Task instructions: Below are the records. Reproduce the line that contains "to R76). -/" and every line after it to the end, exactly and alone.

Input data:
··········

-- ==== Sys2Proof/Machine/Checksum.lean ====
section
/-! DEFINITION. The operations of the checksum unit (`41_checksum.md` R74 to R76). -/

namespace Sys2Proof.Machine

/-- `CS.INIT` (R74). -/
def execCsInit (s : State) : Host.Outcome State Fault Refusal :=
  .next ({ s with acc := 0xFFFF }.ok 0)

/-- `CS.NIB n` (R75). -/
def execCsNib (n : Nibble) (s : State) : Host.Outcome State Fault Refusal :=
  .next ({ s with acc := nibStep s.cfg.table s.acc n }.ok 0)

/-- `CS.OCT b` (R76). -/
def execCsOct (b : Octet) (s : State) : Host.Outcome State Fault Refusal :=
  .next ({ s with acc := octStep s.cfg.table s.acc b }.ok 0)

end Sys2Proof.Machine
end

··········

Answer to this exercise:
/-! DEFINITION. The operations of the checksum unit (`41_checksum.md` R74 to R76). -/

namespace Sys2Proof.Machine

/-- `CS.INIT` (R74). -/
def execCsInit (s : State) : Host.Outcome State Fault Refusal :=
  .next ({ s with acc := 0xFFFF }.ok 0)

/-- `CS.NIB n` (R75). -/
def execCsNib (n : Nibble) (s : State) : Host.Outcome State Fault Refusal :=
  .next ({ s with acc := nibStep s.cfg.table s.acc n }.ok 0)

/-- `CS.OCT b` (R76). -/
def execCsOct (b : Octet) (s : State) : Host.Outcome State Fault Refusal :=
  .next ({ s with acc := octStep s.cfg.table s.acc b }.ok 0)

end Sys2Proof.Machine
end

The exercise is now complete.